Small–size optic disc, with very small, shallow excavation, slightly eccentric because of the vascular trunk; rim area and rim volume are to the inferior normal limit; CSM and height variation contour are normal; both polar peaks (‘double humps’) are above the mean retina height (black line); low standard reference plane (red line); vital appearance of the peripapillary retinal nerve fiber layer with good reflectivity; Moorfields Regression Analysis: ‘within normal limits’
Figure 6.
Tilted small–size optic disc, with shallow excavation; temporal peripapillary atrophy; the optic disc contour is difficult to define; height variation contour is above mean retina height (black line); asymmetry with difference in height between temporal and nasal sectors of the optic disc;
Figure 7.
Small disc, with decreased values for rim area and rim volume; CSM outside normal limits; flattened height variation contour, without the physiologic ‘double humps’ appearance; false increase of rim area and rim volume of the nasal and nasal/superior sectors due to the prominence of the vascular trunk; linear C/D ratio and C/D area ratio are slightly increased, but within normal limits; ‘notching’ in the temp/inferior sector; Moorfields Regression Analysis: outside normal limits
Optic Disc Drusen
HRT characteristic aspects:
prominent optic disc, with no excavation;
the contour line follows the drusen area, which oversize optic disc margins;
some drusens can be differentiated based upon the relatively increased intensity of the signal resulting from their characteristic shape at the surface of the optic disc;
horizontal and vertical profiles show the prominence of the drusen;
variable form of the contour line height profile;
It is easy to see that the analysis of the key elements for glaucoma (excavation, C/D ratio, neuroretinal rim) is significantly affected by the presence of the drusen. In these cases, the changes in time are the most clear diagnostic element in glaucoma suspects.
Figure 8.
Prominent drusen in vertical adn horizontal profiles, with no excavation; the stereometric parameters (rim area, rim volume, C/D ratio) are completely irrelevant.
HRT in myopic patients
Clinical studies revealed progressive thinning of the RNFL thickness in imagistic investigations of the optic disc with increasing of myopia. More constantly, the changes appear in the 120 degrees superior region of the papilla (Kremmer and col., Arch Clin Ophthalmol 2004; 242: 489). Knowing the ‘normal aspect’ in these cases is important for the correct understanding of the results.

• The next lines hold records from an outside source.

-- ==== Sys2Proof/Tests/Slice0.lean ====
section
/-! SUPPORT. The model's own tests: ill-formed commands that the check refuses, a few results worked out in the manual's examples,
and for every statement with hypotheses a concrete state and operands that meet them. -/

namespace Sys2Proof.Tests

set_option Elab.async false

open Machine

/-! ## States the tests start from -/

/-- A device in service. -/
def W : State := { dev := .serving }
/-- Register fields take values, in order, whatever OTP gives them at reset. -/
def puts (l : List (Field × Nat)) (s : State) : State :=
  { s with regs := l.foldl (fun m e => tabIns e.1.bit e.2 (tabDel e.1.bit m)) s.regs }
/-- Register fields take values, in order. -/
def sets (l : List (Field × Nat)) (s : State) : State := l.foldl (fun s e => s.fset e.1 e.2) s
/-- The two-wire entries as a blank OTP gives them. -/
def twbBlank : List (Field × Nat) := (List.range 4).flatMap (fun i =>
  let v := [0x832, 0xC33, 0, 0].getD i 0
  [(Fld.TWB_ADDR.EN i, v / 2048), (Fld.TWB_ADDR.PROTO i, v / 1024 % 2), (Fld.TWB_ADDR.PEC_EN i, v / 512 % 2),
    (Fld.TWB_ADDR.WRITE_EN i, v / 256 % 2), (Fld.TWB_ADDR.ADDR i, v % 128)])
/-- A state with a blank OTP's two-wire entries. -/
def Wt : State := puts twbBlank W
/-- A member of a colony whose upstream port 3 is up and selected. -/
def Wm : State := sets [(Fld.COL_CTL.ROLE, 1), (Fld.COL_PORT_CFG.ROLE 3, 1), (Fld.COL_PORT_STS.LINK_UP 3, 1),
  (Fld.COL_PORT_STS.SELECTED 3, 1)] W
/-- A DATA form of page 5 on its way into a stripe, its relocation source and eddy slot as given. -/
def itemW (src slot : Option Nat) : Item := ⟨⟨1, 5, 0, 0, 0, 0, 0, 0, 0, ⟨[], []⟩, 0, false⟩, 0, slot, [], false, src, 0, 0⟩
/-- Stripe 9 of a writer on all sixteen channels. -/
def stripeW (writer : Nat) (closed : Bool) (items : List Item) : Stripe :=
  ⟨9, writer, 0, 0, List.range 16, 0, items, closed, 0, 0⟩
/-- Page 5 in a state, its one stored form at log address `loc`. -/
def pageW (st : PState) (loc len : Nat) : List (Nat × PageRec) := [(5, ⟨st, 0, 0, loc, len, 0⟩)]
/-- LD 31 in a state, bound to port 1 as LD-ID 3, with 256 MiB from DPA 0 that one decoder maps to host address 0. -/
def ldW (st : LdState) : Ld :=
  { st := st, port := 1, ldId := 3, extSize := 1, decs := [(0, ⟨0, 268435456, 1, 256, 0, 0, false⟩)] }
/-- Such an LD alone. -/
def ldsW (st : LdState) : List (Nat × Ld) := [(31, ldW st)]
/-- A request of port 1 to line 0 of page 5 at a step of Table 11-3. -/
def reqW (rid : Nat) (k : ReqKind) (a : Step) : Req :=
  ⟨rid, 1, 3, 31, k, 20480, 20480, 0, BitVec.allOnes 64, false, 9, a, false⟩
/-- Pending checkpoint 1, to which page 5 is owed. -/
def ckptW : Ckpt :=
  ⟨1, 1, 0, 0, 0, false, false, false, false, [5], [], 0, (0, 0), none, 0, [], false, false, false, [], false, [], [], false⟩
/-- The maintenance port in a state with an opcode, at word 15 of the last page of plane 3 of the FM-defined area. -/
def portW (st op : Nat) : State := sets [(Fld.LOG_GEOM.PSLC_PAGES, 512), (Fld.FLM_STS.STATE, st), (Fld.FLM_CMD.OPCODE, op),
  (Fld.FLM_ADDR.DIE_STREAM, 96), (Fld.FLM_ADDR.PAGE, 511), (Fld.FLM_ADDR.PLANE, 3), (Fld.FLM_ADDR.WORD, 15)] W
/-- A descriptor with an opcode, a tag and three arguments. -/
def descW (op : BitVec 8) (tag a0 a1 a2 : Word) : Descriptor := ⟨op, 1, 0, tag, a0, a1, a2, false⟩
/-- An accepted descriptor at SQ index 7 that has not begun. -/
def accW (d : Descriptor) : Acc := ⟨d, 7, 1, 0, .waiting, 0, 0, 0, [], 0, none, 0, none, 0, [], []⟩
/-- Ring 255 of LD 31, ACTIVE, with what it holds. -/
def ringW (st : LdState) (r : Ring) : State :=
  sets [(Fld.RNG_STS.STATE 31 255, 1)] { W with lds := ldsW st, rings := [(8191, r)] }
/-- The sealed image of generation 7. -/
def sealW : Seal := ⟨7, 0, 0, 0, 0, 0, false, 0, [], [], [], [], 0, 0, 0, 0, 0, 0, 0, 0, 0, [], [], []⟩
/-- A firmware image that is valid and fits this part. -/
def imgW : Image :=
  { keyOk := true, sigOk := true, hwType := Config.otpHwType.toNat, bindSerial := 0, fwVersion := 2, moltFrom := 0, ucodeVer := 0,
    ucodeMin := 0, config := [] }
theorem good_of {s : State} (h : s.boot.copies = [(3, imgW)]) : s.goodCopies = [(3, imgW)] := by
  simp [State.goodCopies, h, imgW, imgValid, imgSigned, imgFits, Image.manifestOk, Image.hashesOk, Image.has]
theorem good_ne {s : State} (h : s.boot.copies = [(3, imgW)]) : s.goodCopies ≠ [] := by rw [good_of h]; simp
theorem best_of {s : State} (h : s.boot.copies = [(3, imgW)]) : bestCopy s.goodCopies = some (3, imgW) := by
  rw [good_of h]; rfl
/-- The two parts of a frame that `ElyFrame.join` puts together. -/
def elyBody (f : ElyFrame) : BitVec 224 := f.bits.setWidth 224
def elyCrc (f : ElyFrame) : BitVec 32 := (f.bits >>> 224).setWidth 32
theorem elyFrame_join (f : ElyFrame) : f = .join (elyBody f) (elyCrc f) := by
  unfold ElyFrame.join elyBody elyCrc
  cases f with
  | mk b =>
    congr 1
    apply BitVec.eq_of_getLsbD_eq
    intro i hi
    simp only [BitVec.getLsbD_append, BitVec.getLsbD_setWidth, BitVec.getLsbD_ushiftRight]
    by_cases h : i < 224
    · simp [h]
    · have e : 224 + (i - 224) = i := by omega
      simp [h, e, show i - 224 < 32 by omega]
/-- A DATA form of page 5 whose last byte is 1. -/
def formW : Form := ⟨1, 5, 0, 0, 0, 0, 0, 0, 8, ⟨[(4095, 1)], []⟩, 0, false⟩
/-- Page 5 being drawn from its form, its record's CRC as given. -/
def drawW (stp : DrawStep) (refill : Bool) (crc : Nat) : State :=
  { W with rfl_ := { draws := [⟨5, refill, stp, 0, false, 77, none⟩] }, pages := [(5, ⟨.unfilled, 0, 0, 77, 8, crc⟩)], flash := [(77, formW)] }
/-- With the CRC of its content the record names the form (R188). -/
theorem drawW_valid (stp : DrawStep) (refill : Bool) :
    (drawW stp refill formW.body.crc).formValid 5 ((drawW stp refill formW.body.crc).page 5) = true := by
  have e1 : (drawW stp refill formW.body.crc).formAt 77 = formW := rfl
  have e2 : (drawW stp refill formW.body.crc).plain formW = formW.body := if_pos (Or.inr rfl)
  have e3 : (drawW stp refill formW.body.crc).page 5 = ⟨.unfilled, 0, 0, 77, 8, formW.body.crc⟩ := rfl
  simp only [State.formValid, e3, e1, e2]
  rw [beq_self_eq_true, Bool.and_true]
  rfl
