-- ==== Sys2Proof/Syntax.lean ====
section
/-!
DEFINITION. The instructions and events of the part as syntax: operand types, the words of the three engines, and one
constructor for each row of the opcode table.
-/
namespace Sys2Proof

/-- A general register g0 to g31 (01 R10). -/
abbrev GReg := Fin 32

/-- A capability register c0 to c15 (01 R10). -/
abbrev CapReg := Fin 16

/-- A 6-bit register field without peek: a g register or a channel, popped as a source and pushed as a destination (02 R46). -/
inductive RC where
  | g (r : GReg)
  | ch (n : Fin 16)
deriving DecidableEq, Repr

/-- A 6-bit source field with its peek bit (02 R46). -/
inductive Src where
  | g (r : GReg)
  | pop (n : Fin 16)
  | peek (n : Fin 16)
deriving DecidableEq, Repr

/-- Access sizes of AM words: B, H, W, D (02 R50). -/
inductive Size where
  | b | h | w | d
deriving DecidableEq, Repr

/-- The memory scopes, codes 0 to 5 (02 R48). -/
inductive Scope where
  | st | co | cl | di | pk | sy
deriving DecidableEq, Repr

/-- The stream engines of a context (01, "The Stream"). -/
inductive Eng where
  | access | loom | mill
deriving DecidableEq, Repr

/-- Element formats, codes 0x0 to 0xE (02 R53). -/
inductive Fmt where
  | fp32 | fp16 | bf16 | e4m3 | e5m2 | e8m0 | hs4 | hs8 | ps8 | i8 | i16 | i32 | u8 | u16 | u32
deriving DecidableEq, Repr

/-- Rounding codes 0 to 5 (02 R54). -/
inductive Rnd where
  | rne | rtz | rup | rdn | rna | sr
deriving DecidableEq, Repr

/-- A 20-bit Loom operand field (02 R52).  A field that an instruction does not use is `vreg 0 0 0 0`, all zero. -/
inductive LOpnd where
  | vreg (idx : Fin 16) (row0 : Fin 32) (step : Fin 16) (col : Fin 16)
  | stream (i : Fin 16)
  | chan (i : Fin 16) (peek : Bool)
  | const (i : Fin 16)
deriving DecidableEq, Repr

/-- The fields of a Loom word beside its opcode (02 R51).  In VBR the `rnd` field holds the condition (02 R55). -/
structure LForm where
  modf : BitVec 15
  b : LOpnd
  a : LOpnd
  d : LOpnd
  sat : Bool
  rnd : Rnd
  fmt : Fmt
  pred : Fin 8
deriving DecidableEq, Repr

/-- The fields of a Mill word beside its opcode (02 R56).  Format fields keep their 4-bit codes: a reserved code in the
Mill raises 0x18, not 0x01 (02 R53). -/
structure MForm where
  imm2 : BitVec 32
  imm1 : BitVec 32
  mrp0 : BitVec 16
  use : Fin 8
  wfull : Bool
  cons : Bool
  inj : Bool
  erm : Fin 8
  epi : Bool
  os : Fin 16
  ofmt : Fin 16
  act : Fin 32
  grp : Bool
  pro : Bool
  zs : Fin 16
  ss : Fin 16
  steps : BitVec 16
  mode : Fin 4
  bank : Bool
  bfmt : Fin 16
  bs : Fin 16
  afmt : Fin 16
  as : Fin 16
deriving DecidableEq, Repr

/-- Where a context stands: die, core of the die, resident context (01 R13, 05 R126). -/
structure Who where
  die : Nat
  core : Nat
  ctx : Nat
deriving DecidableEq, Repr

Megalopapilla and peripapillary atrophy are also common findings in myopic patients, with all their characteristics above mentioned.
Other considerations to take into account:
the disc area varies with antero–posterior length of the eye: for each 1 mm, disc area increases with 0.065 mm2;
with regard to the relation between refractometry and disc area, different studies showed different results: some reveal significant correlation between disc area and the absolute value of myopia (Jonas and Wang, Rotterdam Study), other find that between –8D and ±4D, there are no statistical significant correlation between ametropy and disc area (Optic Disc Measurements in Myopia with Optical Coherence Tomography and Confocal Scanning Laser Ophthalmoscopy; Christopher Kai–shun Leung, si col.)
HRT 3 software allows automated correction of the results with ametropy and keratometry (in GDx examination, a manual correction is needed).
Amblyopia
Amblyopia is the clinical expression of a variety of ocular disorders. All of them have in common the lack of or insufficient development of nervous cortical connections, with secondary decreased visual acuity in absence of a local ocular cause. There are a few studies about HRT aspect of the optic disc in amblyopic eyes. It seems that HRT comparative examination of the optic discs can demonstrate the presence of amblyopia in children with strabismus or uncorrected anisometropy. (Optic Nerve Head Topographic Analysis and Retinal Nerve Fiber Layer Thickness in Strabismic and Anisometropic Amblyopia– Yassar Duranoglu and col., Annals of Ophthalmology, Sep. 2007).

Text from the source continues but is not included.